▸ **EXERCISE**:
Please say how many lines in the records below contain the word "bank". Give the number and nothing more.

:: DATASET RECORDS

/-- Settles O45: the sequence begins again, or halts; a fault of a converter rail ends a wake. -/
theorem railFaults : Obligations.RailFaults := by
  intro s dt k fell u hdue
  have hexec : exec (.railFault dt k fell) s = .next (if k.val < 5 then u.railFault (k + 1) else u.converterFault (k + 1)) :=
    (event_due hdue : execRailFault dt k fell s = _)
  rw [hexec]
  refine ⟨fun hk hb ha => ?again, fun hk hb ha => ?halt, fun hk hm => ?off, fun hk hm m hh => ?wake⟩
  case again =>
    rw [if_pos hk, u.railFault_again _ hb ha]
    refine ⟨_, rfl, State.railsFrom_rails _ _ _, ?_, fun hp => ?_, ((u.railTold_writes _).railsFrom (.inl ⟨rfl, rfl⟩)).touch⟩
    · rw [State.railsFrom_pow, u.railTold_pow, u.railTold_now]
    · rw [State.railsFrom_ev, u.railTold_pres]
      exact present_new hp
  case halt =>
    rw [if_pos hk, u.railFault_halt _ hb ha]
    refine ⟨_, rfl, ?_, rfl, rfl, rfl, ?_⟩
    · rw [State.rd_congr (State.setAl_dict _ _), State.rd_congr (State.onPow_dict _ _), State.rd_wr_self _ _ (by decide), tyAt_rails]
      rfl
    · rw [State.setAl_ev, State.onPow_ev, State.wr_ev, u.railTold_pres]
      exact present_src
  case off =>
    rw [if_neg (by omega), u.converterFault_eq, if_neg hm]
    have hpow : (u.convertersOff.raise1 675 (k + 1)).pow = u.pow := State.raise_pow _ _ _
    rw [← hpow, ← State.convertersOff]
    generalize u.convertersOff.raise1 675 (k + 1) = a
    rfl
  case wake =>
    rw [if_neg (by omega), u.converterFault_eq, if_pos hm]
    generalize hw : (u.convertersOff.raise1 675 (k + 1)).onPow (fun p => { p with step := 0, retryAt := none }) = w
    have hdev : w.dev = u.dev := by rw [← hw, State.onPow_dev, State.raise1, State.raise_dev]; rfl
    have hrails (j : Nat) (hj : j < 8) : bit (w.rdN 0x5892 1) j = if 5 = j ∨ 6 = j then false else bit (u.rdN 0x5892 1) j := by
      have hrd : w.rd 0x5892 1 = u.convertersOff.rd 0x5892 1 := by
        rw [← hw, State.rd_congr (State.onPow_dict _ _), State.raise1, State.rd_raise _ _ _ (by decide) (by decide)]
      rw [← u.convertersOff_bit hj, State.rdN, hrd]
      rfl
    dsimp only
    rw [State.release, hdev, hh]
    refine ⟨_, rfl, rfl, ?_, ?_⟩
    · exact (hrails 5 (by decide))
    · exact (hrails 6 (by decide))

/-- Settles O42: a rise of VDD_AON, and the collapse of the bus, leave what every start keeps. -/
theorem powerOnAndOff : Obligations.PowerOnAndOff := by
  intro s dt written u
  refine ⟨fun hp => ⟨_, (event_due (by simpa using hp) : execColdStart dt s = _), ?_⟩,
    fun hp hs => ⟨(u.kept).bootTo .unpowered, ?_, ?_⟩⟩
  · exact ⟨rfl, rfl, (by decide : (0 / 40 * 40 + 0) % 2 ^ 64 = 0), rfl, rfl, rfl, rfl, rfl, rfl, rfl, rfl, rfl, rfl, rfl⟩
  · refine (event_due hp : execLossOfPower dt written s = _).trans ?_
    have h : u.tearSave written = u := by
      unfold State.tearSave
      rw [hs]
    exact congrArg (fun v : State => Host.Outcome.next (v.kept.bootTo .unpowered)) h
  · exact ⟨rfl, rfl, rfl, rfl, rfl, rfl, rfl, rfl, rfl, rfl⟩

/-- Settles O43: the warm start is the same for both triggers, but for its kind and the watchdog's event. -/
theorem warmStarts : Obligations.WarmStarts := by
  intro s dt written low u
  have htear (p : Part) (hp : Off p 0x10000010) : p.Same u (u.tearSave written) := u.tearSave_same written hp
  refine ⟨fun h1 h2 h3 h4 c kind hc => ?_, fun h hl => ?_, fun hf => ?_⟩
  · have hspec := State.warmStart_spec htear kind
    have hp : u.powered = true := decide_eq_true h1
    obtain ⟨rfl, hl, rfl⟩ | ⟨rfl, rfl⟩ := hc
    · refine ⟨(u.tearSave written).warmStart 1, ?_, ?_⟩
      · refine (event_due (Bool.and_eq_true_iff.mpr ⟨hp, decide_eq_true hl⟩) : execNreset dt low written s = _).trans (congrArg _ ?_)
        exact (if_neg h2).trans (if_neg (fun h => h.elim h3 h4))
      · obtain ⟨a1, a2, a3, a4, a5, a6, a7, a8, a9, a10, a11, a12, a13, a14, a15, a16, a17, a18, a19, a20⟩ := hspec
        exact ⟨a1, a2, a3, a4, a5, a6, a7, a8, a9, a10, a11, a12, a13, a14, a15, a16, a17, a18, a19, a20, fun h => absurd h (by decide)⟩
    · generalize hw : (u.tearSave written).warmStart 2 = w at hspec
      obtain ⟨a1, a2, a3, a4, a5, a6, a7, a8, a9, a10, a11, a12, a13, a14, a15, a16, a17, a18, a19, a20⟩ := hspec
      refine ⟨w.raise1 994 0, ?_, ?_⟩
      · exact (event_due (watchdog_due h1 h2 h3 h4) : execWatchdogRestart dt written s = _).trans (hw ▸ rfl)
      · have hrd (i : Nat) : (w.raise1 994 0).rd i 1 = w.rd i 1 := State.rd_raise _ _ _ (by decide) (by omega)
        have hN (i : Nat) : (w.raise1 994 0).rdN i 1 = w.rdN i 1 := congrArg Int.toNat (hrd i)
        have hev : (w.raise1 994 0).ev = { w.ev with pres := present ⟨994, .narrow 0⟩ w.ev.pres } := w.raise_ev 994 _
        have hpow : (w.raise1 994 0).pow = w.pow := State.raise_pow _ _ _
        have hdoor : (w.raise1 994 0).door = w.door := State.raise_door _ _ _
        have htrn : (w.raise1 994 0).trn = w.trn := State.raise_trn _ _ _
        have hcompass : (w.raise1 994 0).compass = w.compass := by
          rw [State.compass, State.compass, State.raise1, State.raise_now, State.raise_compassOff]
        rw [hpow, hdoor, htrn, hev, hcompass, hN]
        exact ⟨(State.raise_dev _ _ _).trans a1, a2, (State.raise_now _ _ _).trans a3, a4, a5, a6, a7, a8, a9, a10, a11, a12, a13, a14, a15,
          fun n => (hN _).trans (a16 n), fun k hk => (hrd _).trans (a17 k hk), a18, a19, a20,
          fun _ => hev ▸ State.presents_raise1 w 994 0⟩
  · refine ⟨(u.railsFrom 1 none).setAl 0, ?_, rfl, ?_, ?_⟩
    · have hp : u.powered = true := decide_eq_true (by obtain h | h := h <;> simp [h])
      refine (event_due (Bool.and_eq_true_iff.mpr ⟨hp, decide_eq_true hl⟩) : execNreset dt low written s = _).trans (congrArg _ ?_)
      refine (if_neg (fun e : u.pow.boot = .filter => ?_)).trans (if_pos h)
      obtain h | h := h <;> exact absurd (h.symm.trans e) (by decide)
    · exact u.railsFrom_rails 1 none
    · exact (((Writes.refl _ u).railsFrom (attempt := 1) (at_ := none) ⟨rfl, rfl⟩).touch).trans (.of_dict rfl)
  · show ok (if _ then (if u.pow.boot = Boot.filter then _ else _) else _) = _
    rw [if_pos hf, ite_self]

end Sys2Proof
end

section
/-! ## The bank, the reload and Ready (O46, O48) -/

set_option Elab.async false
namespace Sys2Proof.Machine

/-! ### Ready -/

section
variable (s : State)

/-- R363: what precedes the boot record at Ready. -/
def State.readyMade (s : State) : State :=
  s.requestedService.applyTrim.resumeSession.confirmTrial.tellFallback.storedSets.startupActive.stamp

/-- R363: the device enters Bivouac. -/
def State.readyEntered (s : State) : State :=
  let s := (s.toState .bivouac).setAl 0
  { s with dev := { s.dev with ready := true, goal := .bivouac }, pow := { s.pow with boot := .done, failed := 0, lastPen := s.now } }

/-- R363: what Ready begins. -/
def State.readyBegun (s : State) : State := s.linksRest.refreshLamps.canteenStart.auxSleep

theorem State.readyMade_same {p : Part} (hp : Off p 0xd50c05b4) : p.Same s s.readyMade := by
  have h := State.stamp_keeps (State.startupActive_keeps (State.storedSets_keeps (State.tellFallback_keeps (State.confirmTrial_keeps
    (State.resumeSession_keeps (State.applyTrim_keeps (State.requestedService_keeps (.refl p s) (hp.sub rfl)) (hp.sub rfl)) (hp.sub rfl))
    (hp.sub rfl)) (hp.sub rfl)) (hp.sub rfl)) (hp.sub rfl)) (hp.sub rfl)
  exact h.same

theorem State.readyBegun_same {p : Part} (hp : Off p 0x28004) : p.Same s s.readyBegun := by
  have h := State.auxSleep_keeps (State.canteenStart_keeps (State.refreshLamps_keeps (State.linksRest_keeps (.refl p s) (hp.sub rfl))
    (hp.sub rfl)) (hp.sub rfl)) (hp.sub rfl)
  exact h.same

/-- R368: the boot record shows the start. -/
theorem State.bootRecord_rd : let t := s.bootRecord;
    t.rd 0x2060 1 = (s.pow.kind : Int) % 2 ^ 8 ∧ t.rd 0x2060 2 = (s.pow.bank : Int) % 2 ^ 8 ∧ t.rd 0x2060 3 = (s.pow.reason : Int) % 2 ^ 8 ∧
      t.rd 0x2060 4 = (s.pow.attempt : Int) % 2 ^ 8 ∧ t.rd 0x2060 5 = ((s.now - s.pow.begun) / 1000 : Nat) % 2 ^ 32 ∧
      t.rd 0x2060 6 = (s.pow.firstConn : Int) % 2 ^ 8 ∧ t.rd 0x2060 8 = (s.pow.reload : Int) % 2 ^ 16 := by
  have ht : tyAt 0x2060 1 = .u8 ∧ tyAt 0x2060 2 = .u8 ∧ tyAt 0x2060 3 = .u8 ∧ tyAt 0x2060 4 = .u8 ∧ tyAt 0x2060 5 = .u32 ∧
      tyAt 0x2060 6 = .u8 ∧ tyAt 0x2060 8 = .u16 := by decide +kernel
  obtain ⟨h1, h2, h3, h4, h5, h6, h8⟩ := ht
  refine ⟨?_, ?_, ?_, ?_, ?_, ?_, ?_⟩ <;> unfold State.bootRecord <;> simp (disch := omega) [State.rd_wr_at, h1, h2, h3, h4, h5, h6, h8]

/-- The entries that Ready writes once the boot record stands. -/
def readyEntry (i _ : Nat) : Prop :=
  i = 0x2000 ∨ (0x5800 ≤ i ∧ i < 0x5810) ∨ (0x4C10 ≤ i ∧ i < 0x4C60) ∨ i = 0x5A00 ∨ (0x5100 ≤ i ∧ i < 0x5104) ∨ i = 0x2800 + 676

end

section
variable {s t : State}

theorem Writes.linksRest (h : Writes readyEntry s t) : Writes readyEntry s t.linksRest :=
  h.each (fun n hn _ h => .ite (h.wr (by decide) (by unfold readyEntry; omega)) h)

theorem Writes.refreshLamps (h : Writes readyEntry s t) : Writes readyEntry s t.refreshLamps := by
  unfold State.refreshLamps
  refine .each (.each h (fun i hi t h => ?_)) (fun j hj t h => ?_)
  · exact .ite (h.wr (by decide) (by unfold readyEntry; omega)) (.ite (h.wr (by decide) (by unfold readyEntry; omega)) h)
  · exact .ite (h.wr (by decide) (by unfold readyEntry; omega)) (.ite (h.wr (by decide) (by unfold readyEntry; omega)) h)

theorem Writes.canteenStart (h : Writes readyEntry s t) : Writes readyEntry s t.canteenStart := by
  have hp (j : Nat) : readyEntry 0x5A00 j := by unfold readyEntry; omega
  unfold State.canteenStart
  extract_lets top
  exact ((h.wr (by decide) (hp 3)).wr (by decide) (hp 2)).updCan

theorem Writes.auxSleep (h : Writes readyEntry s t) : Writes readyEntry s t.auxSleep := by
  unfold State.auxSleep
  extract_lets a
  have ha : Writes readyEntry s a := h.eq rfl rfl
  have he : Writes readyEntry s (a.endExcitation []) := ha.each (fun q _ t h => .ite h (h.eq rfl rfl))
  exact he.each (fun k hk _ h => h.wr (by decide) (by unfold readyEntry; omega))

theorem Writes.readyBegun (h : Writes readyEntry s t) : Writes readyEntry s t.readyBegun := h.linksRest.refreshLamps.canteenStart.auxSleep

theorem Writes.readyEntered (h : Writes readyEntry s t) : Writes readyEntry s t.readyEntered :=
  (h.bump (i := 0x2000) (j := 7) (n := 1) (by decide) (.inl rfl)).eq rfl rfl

::::

▸ **YOUR RESPONSE**:
2